Copy the result of filtering the entries below for lines that include the string "false".

============================================================

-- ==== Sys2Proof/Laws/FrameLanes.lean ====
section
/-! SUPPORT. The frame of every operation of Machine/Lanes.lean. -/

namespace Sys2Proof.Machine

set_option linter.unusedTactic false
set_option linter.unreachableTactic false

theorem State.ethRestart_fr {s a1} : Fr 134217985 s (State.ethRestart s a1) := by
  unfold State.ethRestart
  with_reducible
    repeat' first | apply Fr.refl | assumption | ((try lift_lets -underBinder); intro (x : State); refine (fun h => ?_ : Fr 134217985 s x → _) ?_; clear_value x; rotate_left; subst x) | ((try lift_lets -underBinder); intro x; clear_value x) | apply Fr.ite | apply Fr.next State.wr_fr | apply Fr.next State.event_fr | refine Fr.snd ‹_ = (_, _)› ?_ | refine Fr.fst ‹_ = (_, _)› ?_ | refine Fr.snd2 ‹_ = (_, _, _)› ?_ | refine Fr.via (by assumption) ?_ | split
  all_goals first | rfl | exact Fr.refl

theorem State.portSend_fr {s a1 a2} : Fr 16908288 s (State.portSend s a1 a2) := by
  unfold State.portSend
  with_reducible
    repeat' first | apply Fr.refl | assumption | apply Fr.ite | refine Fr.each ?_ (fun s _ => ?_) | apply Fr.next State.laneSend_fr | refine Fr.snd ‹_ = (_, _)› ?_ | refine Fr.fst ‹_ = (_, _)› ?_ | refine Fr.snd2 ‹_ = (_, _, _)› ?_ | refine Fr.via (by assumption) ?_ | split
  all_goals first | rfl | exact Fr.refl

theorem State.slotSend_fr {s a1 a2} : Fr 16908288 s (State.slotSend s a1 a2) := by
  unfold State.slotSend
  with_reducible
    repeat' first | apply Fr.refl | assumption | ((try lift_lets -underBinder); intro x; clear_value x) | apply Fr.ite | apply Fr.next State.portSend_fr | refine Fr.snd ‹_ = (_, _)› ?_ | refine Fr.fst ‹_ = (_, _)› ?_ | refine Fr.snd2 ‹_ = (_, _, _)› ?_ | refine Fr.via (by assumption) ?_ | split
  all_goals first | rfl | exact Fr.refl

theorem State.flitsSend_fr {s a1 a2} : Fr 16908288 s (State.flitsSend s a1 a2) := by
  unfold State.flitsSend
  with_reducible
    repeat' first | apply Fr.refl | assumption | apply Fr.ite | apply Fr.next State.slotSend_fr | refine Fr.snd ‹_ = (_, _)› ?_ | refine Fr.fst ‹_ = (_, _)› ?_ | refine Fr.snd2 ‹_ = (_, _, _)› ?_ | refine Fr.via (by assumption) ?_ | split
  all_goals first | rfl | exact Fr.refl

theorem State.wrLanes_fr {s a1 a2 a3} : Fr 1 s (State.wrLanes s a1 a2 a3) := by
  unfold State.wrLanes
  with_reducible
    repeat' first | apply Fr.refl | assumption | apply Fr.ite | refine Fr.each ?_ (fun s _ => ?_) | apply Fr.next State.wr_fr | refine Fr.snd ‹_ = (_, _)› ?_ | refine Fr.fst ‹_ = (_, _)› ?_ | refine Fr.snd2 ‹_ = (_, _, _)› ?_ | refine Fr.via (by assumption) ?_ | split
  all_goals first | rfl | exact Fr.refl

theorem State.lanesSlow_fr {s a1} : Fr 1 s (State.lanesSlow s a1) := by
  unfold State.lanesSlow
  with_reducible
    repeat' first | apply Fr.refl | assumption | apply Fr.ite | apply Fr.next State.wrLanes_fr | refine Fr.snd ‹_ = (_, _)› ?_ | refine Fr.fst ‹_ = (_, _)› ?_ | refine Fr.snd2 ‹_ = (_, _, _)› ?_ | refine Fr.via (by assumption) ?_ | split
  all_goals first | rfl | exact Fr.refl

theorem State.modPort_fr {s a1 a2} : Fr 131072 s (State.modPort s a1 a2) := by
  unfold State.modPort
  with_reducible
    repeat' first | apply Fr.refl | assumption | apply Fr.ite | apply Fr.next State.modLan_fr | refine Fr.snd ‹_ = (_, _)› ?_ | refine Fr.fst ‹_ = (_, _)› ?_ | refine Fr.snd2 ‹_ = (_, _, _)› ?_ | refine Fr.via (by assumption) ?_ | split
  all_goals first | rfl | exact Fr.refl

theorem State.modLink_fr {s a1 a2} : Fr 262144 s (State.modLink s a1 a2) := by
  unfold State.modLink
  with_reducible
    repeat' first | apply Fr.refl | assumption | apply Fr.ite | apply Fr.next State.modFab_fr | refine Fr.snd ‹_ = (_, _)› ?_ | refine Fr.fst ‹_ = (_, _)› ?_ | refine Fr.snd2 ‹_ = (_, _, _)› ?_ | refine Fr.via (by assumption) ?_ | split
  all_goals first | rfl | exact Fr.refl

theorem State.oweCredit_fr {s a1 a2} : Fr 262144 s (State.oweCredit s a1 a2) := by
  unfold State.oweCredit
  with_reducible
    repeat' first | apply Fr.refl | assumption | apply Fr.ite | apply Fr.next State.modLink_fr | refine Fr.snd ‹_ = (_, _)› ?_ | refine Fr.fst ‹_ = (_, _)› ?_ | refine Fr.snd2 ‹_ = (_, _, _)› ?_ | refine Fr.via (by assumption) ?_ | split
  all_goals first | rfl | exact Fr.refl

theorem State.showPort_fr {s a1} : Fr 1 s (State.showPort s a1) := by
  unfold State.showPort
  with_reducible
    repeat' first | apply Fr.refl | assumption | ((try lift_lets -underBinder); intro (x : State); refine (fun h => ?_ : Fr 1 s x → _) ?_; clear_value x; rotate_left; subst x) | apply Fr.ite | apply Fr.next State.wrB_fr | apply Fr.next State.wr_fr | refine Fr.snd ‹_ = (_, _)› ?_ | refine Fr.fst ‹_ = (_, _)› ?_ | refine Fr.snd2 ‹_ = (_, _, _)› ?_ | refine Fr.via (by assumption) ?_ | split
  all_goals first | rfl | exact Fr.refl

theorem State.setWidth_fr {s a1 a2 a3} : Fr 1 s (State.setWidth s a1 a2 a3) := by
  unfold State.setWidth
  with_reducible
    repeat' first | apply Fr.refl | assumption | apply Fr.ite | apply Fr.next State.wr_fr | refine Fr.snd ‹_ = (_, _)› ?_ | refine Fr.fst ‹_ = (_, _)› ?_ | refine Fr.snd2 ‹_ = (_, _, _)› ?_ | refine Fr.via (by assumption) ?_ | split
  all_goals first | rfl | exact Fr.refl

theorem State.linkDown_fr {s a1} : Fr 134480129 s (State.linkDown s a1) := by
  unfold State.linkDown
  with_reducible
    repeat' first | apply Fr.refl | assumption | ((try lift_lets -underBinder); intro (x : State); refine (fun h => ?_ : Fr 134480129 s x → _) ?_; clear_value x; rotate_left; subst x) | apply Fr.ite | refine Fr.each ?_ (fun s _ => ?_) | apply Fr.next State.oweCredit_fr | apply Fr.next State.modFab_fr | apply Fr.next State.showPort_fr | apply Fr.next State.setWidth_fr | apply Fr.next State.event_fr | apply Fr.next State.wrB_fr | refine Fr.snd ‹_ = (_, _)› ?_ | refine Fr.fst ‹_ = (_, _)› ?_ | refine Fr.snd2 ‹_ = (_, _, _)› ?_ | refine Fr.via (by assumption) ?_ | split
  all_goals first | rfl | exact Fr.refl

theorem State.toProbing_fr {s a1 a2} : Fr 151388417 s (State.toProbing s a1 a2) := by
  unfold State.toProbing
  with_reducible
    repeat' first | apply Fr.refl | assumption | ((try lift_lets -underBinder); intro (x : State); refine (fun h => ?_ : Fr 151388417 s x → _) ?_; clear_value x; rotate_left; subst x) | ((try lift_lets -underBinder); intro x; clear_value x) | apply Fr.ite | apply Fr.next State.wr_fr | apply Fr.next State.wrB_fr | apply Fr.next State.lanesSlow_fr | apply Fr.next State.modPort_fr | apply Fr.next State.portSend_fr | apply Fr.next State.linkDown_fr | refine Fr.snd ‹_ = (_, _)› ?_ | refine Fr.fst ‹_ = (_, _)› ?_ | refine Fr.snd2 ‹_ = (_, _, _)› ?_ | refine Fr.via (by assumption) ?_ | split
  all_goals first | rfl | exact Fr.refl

============================================================

Answer below:
set_option linter.unusedTactic false
set_option linter.unreachableTactic false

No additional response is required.